I am trying to follow the book on training the model to recognize threes and sevens. There are two versions of the code, one starting from scratch, and the other is the “optimized” version using classes like SGD and nn.Linear.
The first one turns out to be ok with a 1.0 learning rate, but with the optimized version, a very strange thing happens: the gradient suddenly becomes zero and my model stops optimizing at only about 50% accuracy and I don’t know what’s wrong. Here’s the code:

import fastbook
from fastai.vision.all import *
from fastbook import *

path = untar_data(URLs.MNIST_SAMPLE)
Path.BASE_PATH = path
threes = (path/'train'/'3').ls().sorted()
sevens = (path/'train'/'7').ls().sorted()
seven_tensors = [tensor(Image.open(o)) for o in sevens]
three_tensors = [tensor(Image.open(o)) for o in threes]
stacked_sevens = torch.stack(seven_tensors).float()/255
stacked_threes = torch.stack(three_tensors).float()/25
valid_3_tens = torch.stack([tensor(Image.open(o)) 
                            for o in (path/'valid'/'3').ls()])
valid_3_tens = valid_3_tens.float()/255
valid_7_tens = torch.stack([tensor(Image.open(o)) 
                            for o in (path/'valid'/'7').ls()])
valid_7_tens = valid_7_tens.float()/255

train_x = torch.cat([stacked_threes, stacked_sevens]).view(-1, 28*28)
train_y = tensor([1]*len(threes) + [0]*len(sevens)).unsqueeze(1)
dset = list(zip(train_x,train_y))
valid_x = torch.cat([valid_3_tens, valid_7_tens]).view(-1, 28*28)
valid_y = tensor([1]*len(valid_3_tens) + [0]*len(valid_7_tens)).unsqueeze(1)
valid_dset = list(zip(valid_x,valid_y))
def mnist_loss(predictions, targets):
    predictions = predictions.sigmoid()
    return torch.where(targets==1, 1-predictions, predictions).mean()
def batch_accuracy(xb, yb):
    preds = xb.sigmoid()
    correct = (preds>0.5) == yb
    return correct.float().mean()
lr = 1.
dl = DataLoader(dset, batch_size=256)
valid_dl = DataLoader(valid_dset, batch_size=256)
dls = DataLoaders(dl, valid_dl)
learn = Learner(dls, nn.Linear(28*28,1), opt_func=SGD,
                loss_func=mnist_loss, metrics=batch_accuracy)
learn.fit(10, lr=lr)

I tried to increase my learning rate. It doesn’t help at all. Instead, I find that decreasing the learning rate to 0.1 would make significant improvement to the model.
The batch accuracy jumps from less than 50% to 95% in the third epoch, which surprise me very much. Why do this happen? Is there something wrong with the code?

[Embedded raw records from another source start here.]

/-- REPLAY_HOME_WRITE: the slot's sectors of the folio are read and verified as they go home: so many decode with correction, and these
lines of the folio stay lost. -/
def execReplayHomeWrite (t corrected : Nat) (lost : BitVec 256) (s0 : State) : Res :=
  let s := s0.tick t
  if !s.draining || !s.link.memActive || !s.icFree 5 then .next s
  else match s.nextOverlay with
  | none => .next s.slotDrained
  | some f =>
    let r0 := s.loseOverlay (fun x => lost.getLsbD (x.line % 256)) (s.overlayLines f)
    let ov := r0.2
    let ls := ov.map (fun e => ((⟨e.1 % 256, e.2.data, e.2.poison⟩ : HomeLine), e.2.keyGen))
    let tag := match ov with | e :: _ => e.2.tag | [] => 0
    let r := (r0.1.slotCorrected corrected).sendHome f ls (s.tagEpoch tag) tag
    .next (if r.2 then internalOp 5 1 (ls.map (fun x => x.1.ix / 4)).eraseDups.length (some (f * 16384)) r.1 else r.1)

/-! ## Shadows (10 R284) -/

/-- SHADOW_SETTLE: a shadow of a committed epoch becomes the base. -/
def execShadowSettle (t : Nat) (folio : BitVec 29) (s0 : State) : Res :=
  let f := folio.toNat
  let s := s0.tick t
  match Tab.find s.ring.shadows f with
  | none => .next s
  | some x =>
    .next (if x.epoch ≤ s.ring.committed && !s.changesWait && !s.heldEntry f && (Tab.find s.map.homes f).isNone && !s.ring.pending &&
      !s.ring.provisional then s.settle f else s)

end Sys2Proof.Machine
end

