-- ==== Sys2Proof/Machine/Step.lean ====
section
/-! DEFINITION. One step of the block: the command at the front of the queue takes its effect with the queue's rest; with
an empty queue the block runs a mailbox command that waits in it, or idles. -/

namespace Sys2Proof.Machine

/-- One step (log entry 3 for the empty queue). -/
def step (s : State) : Host.Outcome State Fault Refusal :=
  match s.pending with
  | [] => idle s
  | c :: rest => exec c { s with pending := rest }

/-- The command that a table word spells, put at the front of the queue; no table word spells one. -/
def State.withFetchWord (s : State) (nbits w : Nat) : State :=
  match Sys2Proof.decodeTableWord nbits w with
  | some c => { s with pending := c :: s.pending }
  | none => s

end Sys2Proof.Machine
end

Oh my goodness. I made such a stupid mistake!

stacked_sevens = torch.stack(seven_tensors).float()/255
stacked_threes = torch.stack(three_tensors).float()/25

See what’s wrong? It cost me a whole afternoon and evening, and just now I found this error.


Very high LR! didn’t throw you a ValueError? Better to divide floating values with floating, for sure instead of 255 use 255.0 in this case.

If you divide a floating value with an integer, the result will always be a float. So I didn’t bother to use 255.0. And the high learning rate is just copied from the book and it works all right. Thanks for your suggestions though! I’ll keep that in mind:)